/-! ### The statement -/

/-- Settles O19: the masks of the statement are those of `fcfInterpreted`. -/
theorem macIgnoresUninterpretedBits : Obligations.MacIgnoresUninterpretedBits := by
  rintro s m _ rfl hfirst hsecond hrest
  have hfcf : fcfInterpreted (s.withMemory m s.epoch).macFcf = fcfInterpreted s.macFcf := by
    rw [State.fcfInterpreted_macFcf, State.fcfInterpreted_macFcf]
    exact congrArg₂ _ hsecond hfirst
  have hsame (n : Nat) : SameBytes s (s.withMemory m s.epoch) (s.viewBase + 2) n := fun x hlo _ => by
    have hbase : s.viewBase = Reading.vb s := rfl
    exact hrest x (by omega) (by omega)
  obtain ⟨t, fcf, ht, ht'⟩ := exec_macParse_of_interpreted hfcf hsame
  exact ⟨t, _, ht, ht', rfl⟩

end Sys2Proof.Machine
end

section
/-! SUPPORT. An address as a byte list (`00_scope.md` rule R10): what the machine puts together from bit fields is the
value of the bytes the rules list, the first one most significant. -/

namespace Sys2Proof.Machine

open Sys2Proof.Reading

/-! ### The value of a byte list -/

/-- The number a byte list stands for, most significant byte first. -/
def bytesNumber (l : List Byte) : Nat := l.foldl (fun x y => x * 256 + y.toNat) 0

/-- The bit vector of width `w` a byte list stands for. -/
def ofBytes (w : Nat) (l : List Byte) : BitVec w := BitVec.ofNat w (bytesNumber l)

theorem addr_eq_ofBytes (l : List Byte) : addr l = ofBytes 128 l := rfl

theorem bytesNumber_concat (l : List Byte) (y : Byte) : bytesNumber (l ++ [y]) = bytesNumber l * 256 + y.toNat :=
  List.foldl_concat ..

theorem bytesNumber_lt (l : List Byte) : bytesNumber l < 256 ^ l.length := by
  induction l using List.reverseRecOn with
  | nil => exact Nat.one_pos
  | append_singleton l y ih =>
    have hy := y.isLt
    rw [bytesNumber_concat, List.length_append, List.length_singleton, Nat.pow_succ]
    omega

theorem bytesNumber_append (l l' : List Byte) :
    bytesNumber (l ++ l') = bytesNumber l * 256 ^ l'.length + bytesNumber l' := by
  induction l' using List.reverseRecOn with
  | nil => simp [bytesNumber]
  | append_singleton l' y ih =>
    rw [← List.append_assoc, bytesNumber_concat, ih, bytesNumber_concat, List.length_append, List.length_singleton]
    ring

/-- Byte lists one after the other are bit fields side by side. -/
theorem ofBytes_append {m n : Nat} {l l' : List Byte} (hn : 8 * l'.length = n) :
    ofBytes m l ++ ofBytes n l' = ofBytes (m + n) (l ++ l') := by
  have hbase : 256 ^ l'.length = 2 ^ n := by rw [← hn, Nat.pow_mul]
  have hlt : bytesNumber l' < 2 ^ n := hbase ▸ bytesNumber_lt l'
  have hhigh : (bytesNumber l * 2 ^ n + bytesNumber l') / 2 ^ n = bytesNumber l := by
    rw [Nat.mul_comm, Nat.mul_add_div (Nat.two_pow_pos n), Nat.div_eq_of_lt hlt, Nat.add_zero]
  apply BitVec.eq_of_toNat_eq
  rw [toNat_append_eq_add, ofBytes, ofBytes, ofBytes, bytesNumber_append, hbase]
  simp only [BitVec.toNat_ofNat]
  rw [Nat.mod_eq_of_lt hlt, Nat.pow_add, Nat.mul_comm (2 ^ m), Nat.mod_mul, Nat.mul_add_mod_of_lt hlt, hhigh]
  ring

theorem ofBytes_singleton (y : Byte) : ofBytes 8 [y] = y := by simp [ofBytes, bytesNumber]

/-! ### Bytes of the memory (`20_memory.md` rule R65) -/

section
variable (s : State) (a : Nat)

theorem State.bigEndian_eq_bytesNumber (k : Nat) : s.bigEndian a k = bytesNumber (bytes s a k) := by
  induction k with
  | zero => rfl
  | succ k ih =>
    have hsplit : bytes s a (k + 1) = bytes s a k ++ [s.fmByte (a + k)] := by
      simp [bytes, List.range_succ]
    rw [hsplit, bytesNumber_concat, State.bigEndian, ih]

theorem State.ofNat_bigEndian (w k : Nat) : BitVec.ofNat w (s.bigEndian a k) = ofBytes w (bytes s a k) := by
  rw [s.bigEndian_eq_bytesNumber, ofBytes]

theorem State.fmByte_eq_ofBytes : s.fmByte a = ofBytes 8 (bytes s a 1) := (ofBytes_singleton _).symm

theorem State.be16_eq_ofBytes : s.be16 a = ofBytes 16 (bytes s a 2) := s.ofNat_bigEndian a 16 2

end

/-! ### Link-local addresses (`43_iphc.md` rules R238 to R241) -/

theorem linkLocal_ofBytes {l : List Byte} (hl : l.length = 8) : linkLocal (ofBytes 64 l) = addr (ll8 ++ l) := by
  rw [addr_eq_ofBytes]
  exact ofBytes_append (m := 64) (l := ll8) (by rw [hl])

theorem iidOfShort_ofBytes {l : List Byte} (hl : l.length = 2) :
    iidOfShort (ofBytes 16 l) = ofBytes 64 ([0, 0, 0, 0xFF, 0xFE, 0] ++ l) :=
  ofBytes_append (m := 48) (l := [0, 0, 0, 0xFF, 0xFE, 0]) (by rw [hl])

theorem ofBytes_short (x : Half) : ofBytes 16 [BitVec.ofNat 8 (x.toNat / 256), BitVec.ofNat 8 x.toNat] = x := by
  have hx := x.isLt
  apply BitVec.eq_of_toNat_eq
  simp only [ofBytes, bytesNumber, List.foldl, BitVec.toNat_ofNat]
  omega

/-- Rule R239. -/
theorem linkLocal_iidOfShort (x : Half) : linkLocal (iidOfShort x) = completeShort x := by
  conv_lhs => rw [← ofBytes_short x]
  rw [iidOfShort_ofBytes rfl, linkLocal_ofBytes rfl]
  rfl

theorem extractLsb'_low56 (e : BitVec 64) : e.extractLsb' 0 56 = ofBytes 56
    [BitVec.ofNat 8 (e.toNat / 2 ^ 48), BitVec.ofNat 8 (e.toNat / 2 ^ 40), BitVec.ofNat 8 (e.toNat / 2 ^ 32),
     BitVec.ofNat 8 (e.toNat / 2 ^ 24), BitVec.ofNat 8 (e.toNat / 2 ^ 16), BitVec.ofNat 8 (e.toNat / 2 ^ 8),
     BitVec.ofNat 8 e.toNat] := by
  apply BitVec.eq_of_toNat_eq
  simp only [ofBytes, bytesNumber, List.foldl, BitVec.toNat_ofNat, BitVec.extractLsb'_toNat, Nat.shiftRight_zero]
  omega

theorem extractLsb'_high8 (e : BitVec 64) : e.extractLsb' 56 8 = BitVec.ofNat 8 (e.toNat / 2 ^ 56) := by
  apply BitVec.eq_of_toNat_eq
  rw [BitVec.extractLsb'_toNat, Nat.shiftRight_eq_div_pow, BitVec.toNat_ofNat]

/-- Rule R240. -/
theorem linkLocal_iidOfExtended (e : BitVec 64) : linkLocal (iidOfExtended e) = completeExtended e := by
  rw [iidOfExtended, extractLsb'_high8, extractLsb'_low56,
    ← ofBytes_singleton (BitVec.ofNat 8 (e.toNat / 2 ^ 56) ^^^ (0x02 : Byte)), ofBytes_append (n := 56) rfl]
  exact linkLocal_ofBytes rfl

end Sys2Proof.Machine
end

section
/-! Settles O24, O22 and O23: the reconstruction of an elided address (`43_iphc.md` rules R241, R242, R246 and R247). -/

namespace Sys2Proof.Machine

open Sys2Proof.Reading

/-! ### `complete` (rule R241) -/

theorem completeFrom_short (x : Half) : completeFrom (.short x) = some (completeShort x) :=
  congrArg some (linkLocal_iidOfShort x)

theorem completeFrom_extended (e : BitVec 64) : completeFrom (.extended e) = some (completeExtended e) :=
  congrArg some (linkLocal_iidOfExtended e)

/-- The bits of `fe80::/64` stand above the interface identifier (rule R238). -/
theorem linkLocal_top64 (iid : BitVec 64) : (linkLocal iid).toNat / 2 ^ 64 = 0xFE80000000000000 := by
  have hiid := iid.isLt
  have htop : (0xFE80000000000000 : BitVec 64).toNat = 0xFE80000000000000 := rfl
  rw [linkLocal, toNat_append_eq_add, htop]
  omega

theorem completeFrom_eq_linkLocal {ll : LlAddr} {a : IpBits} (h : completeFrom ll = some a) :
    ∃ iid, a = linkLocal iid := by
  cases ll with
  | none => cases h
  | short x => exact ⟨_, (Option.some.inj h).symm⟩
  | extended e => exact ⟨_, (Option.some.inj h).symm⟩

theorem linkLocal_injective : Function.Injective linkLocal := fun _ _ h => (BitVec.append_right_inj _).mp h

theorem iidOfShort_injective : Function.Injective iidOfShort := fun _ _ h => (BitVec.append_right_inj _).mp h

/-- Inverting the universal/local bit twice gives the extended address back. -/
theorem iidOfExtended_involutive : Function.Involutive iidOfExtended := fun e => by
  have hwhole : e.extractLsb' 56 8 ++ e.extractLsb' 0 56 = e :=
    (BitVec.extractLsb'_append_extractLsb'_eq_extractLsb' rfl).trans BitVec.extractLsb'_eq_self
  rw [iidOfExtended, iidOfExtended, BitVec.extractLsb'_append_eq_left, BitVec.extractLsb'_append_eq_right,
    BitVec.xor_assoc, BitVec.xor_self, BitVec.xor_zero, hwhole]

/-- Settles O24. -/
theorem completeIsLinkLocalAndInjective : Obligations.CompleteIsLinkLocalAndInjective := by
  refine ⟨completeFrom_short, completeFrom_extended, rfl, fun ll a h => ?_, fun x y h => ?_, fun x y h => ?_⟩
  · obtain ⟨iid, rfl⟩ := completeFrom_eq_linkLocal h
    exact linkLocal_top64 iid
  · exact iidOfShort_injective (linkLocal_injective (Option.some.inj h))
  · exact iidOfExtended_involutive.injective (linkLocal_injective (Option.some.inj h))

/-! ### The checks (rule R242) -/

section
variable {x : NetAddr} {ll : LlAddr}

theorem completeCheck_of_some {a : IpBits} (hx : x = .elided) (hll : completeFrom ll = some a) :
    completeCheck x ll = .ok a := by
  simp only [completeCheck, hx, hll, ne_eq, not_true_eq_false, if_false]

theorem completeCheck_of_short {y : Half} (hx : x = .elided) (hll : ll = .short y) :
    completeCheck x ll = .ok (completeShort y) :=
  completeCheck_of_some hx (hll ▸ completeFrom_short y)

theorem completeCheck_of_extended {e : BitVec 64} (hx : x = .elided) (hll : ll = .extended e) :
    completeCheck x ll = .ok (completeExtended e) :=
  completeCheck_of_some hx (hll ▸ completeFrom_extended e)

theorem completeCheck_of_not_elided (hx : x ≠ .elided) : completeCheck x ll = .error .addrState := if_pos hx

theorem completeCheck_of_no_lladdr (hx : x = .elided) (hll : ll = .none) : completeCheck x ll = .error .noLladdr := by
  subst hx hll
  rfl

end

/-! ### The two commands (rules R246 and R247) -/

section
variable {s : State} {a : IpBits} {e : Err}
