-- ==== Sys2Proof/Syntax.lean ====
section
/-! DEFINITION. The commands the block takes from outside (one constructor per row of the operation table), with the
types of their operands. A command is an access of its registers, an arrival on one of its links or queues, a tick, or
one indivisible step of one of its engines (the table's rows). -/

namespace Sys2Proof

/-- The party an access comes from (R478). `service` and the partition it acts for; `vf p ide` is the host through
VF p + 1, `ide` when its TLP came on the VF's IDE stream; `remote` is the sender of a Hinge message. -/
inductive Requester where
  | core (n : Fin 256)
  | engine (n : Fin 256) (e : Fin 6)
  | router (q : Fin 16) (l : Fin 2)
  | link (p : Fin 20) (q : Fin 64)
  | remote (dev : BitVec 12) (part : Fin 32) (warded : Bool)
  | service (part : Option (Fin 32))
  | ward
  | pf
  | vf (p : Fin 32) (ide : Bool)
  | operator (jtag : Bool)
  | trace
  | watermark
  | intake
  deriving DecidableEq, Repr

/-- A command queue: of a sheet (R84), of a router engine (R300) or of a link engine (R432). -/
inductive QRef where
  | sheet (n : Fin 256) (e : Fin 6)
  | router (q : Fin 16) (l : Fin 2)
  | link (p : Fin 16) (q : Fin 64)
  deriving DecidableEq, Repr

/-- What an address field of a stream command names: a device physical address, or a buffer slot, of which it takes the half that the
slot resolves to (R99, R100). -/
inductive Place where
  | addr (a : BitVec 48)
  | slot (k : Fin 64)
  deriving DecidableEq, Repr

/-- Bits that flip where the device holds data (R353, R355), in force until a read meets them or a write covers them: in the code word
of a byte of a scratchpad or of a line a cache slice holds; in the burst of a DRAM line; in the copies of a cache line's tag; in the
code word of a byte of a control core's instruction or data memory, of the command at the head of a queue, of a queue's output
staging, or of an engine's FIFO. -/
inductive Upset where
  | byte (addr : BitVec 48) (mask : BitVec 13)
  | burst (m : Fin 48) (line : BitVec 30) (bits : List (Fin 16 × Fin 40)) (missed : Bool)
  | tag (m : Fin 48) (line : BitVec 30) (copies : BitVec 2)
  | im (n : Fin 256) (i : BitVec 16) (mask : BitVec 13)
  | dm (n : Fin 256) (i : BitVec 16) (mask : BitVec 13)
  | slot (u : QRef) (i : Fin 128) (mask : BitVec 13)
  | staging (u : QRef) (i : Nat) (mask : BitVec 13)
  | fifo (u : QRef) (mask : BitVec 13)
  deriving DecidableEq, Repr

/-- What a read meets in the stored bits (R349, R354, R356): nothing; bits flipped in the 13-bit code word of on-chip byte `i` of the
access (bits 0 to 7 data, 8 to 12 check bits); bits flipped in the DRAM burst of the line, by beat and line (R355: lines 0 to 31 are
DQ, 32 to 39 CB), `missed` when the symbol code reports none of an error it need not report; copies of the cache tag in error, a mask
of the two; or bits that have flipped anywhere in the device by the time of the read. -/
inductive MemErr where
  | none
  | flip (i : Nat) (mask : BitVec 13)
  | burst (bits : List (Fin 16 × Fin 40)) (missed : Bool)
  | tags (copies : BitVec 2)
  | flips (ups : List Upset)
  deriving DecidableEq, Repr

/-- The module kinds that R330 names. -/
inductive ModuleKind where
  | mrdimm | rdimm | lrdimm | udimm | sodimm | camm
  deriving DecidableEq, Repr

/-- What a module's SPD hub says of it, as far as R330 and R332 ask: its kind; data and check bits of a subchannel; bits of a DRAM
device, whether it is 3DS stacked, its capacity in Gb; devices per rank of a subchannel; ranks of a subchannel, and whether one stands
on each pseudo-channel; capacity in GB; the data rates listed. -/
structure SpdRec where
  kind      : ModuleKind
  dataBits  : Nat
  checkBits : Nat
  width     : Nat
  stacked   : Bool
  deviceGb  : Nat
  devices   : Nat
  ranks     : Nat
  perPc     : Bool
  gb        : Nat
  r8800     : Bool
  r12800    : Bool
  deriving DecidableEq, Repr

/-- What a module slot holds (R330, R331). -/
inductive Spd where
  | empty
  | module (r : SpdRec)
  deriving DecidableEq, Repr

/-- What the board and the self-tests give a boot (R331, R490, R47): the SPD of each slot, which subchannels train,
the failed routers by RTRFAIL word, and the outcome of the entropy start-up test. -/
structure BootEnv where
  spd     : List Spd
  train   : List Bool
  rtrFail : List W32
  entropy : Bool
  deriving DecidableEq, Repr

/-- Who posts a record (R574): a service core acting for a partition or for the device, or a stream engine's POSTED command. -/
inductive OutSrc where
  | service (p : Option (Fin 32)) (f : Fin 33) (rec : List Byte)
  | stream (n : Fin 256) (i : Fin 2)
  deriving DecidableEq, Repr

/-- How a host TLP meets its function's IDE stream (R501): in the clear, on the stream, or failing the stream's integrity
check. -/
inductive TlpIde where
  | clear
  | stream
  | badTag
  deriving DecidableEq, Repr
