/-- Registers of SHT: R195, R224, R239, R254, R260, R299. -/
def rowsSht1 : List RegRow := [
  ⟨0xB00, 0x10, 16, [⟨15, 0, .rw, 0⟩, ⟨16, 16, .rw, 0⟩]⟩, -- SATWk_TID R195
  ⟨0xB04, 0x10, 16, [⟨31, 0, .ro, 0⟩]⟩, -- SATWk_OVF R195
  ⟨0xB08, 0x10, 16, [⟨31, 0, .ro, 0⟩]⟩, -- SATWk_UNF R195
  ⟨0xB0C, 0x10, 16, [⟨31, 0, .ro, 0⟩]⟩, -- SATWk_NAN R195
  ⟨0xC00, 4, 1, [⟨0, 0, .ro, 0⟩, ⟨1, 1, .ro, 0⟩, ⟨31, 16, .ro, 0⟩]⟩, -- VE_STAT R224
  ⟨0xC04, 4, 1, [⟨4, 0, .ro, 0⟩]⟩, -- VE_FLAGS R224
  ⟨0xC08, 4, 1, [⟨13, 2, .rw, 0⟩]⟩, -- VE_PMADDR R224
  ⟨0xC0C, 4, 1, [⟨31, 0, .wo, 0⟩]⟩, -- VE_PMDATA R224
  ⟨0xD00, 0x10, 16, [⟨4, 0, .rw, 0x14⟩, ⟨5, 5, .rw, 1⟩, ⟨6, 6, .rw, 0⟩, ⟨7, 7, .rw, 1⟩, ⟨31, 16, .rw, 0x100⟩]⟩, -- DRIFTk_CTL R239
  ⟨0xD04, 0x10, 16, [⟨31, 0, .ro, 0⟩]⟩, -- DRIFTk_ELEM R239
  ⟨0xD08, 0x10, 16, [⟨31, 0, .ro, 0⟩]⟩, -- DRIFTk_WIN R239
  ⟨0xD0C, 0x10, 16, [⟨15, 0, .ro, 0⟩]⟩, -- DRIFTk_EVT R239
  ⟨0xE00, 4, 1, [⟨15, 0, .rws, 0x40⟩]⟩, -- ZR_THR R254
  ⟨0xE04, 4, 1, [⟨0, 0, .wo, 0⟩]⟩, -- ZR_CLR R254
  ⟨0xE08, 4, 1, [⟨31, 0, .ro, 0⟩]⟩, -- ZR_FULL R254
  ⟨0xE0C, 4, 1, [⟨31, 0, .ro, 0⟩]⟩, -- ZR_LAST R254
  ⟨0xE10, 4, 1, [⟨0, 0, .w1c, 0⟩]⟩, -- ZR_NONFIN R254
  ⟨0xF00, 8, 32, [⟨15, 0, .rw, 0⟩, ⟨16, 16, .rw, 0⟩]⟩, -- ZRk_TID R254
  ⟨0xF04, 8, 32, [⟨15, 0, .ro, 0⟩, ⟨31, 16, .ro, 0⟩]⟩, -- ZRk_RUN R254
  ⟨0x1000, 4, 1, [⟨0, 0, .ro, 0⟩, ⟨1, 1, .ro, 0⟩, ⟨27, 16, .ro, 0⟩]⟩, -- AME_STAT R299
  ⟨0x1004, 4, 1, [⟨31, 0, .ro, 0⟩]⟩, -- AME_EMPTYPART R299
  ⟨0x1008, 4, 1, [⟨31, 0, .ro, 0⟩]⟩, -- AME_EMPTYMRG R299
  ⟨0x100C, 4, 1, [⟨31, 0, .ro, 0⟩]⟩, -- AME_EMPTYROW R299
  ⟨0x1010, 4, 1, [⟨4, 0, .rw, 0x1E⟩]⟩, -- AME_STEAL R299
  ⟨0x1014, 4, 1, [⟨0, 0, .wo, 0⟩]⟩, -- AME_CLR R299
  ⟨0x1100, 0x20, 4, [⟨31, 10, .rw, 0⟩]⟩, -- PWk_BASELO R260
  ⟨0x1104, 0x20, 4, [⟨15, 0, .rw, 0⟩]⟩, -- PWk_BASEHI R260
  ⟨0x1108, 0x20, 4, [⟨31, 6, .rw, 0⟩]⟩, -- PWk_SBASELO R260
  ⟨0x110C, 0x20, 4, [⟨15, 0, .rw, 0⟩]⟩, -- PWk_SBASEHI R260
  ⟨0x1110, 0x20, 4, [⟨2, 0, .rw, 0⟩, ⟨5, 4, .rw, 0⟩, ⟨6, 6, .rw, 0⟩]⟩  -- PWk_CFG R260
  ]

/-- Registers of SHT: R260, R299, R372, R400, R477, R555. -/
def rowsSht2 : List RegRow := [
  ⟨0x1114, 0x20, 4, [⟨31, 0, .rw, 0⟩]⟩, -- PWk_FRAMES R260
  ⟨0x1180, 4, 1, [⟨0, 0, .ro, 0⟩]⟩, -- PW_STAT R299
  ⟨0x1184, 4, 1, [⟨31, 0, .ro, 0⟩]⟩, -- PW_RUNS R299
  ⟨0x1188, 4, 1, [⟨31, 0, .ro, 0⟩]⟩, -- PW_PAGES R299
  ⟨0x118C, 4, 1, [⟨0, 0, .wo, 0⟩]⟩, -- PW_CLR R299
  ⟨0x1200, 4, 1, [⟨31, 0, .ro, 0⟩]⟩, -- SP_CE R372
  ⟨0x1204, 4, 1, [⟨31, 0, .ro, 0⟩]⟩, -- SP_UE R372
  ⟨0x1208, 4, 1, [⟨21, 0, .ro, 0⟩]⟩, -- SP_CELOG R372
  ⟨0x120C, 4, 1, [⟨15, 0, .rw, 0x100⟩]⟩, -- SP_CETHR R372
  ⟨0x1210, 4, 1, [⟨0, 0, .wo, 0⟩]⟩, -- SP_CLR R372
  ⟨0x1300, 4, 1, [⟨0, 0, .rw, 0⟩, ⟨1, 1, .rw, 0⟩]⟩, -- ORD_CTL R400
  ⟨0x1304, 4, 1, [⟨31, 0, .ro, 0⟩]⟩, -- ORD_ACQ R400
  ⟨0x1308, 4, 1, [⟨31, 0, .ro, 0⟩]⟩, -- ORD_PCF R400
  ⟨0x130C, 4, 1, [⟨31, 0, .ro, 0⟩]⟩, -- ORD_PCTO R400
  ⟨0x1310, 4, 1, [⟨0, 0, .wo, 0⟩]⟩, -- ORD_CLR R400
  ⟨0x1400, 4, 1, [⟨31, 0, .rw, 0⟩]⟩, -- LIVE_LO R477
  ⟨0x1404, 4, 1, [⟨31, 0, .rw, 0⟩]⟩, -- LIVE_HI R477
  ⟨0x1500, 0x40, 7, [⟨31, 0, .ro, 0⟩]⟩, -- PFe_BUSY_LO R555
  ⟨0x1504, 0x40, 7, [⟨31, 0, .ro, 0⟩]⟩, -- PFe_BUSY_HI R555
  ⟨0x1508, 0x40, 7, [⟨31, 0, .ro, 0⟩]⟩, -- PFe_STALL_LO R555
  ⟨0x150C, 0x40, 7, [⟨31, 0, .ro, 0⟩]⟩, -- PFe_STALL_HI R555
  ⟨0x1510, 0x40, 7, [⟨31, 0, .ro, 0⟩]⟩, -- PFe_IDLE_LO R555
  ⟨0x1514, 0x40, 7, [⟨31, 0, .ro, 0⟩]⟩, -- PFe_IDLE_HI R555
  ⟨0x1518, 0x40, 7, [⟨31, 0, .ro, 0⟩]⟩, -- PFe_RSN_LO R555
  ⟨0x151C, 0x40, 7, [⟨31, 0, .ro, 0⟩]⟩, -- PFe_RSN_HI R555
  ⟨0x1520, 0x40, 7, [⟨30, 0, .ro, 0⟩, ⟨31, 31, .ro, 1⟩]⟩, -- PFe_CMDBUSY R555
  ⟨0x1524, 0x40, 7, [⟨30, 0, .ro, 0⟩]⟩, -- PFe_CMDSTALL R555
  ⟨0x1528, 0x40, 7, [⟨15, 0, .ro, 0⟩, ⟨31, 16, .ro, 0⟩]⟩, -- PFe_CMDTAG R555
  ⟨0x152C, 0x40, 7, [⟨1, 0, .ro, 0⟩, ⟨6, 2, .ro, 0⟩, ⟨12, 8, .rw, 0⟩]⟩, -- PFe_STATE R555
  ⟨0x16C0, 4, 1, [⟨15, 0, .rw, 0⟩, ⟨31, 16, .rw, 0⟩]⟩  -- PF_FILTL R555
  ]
========================================================================
YOUR INSTRUCTIONS. All lines from the start of the entries through the line where "exact congrArg₂ _ hsecond hfirst" sits should be duplicated exactly, with nothing else in the output.

SOLUTION TO THE PROBLEM.
/-! ### The statement -/

/-- Settles O19: the masks of the statement are those of `fcfInterpreted`. -/
theorem macIgnoresUninterpretedBits : Obligations.MacIgnoresUninterpretedBits := by
  rintro s m _ rfl hfirst hsecond hrest
  have hfcf : fcfInterpreted (s.withMemory m s.epoch).macFcf = fcfInterpreted s.macFcf := by
    rw [State.fcfInterpreted_macFcf, State.fcfInterpreted_macFcf]
    exact congrArg₂ _ hsecond hfirst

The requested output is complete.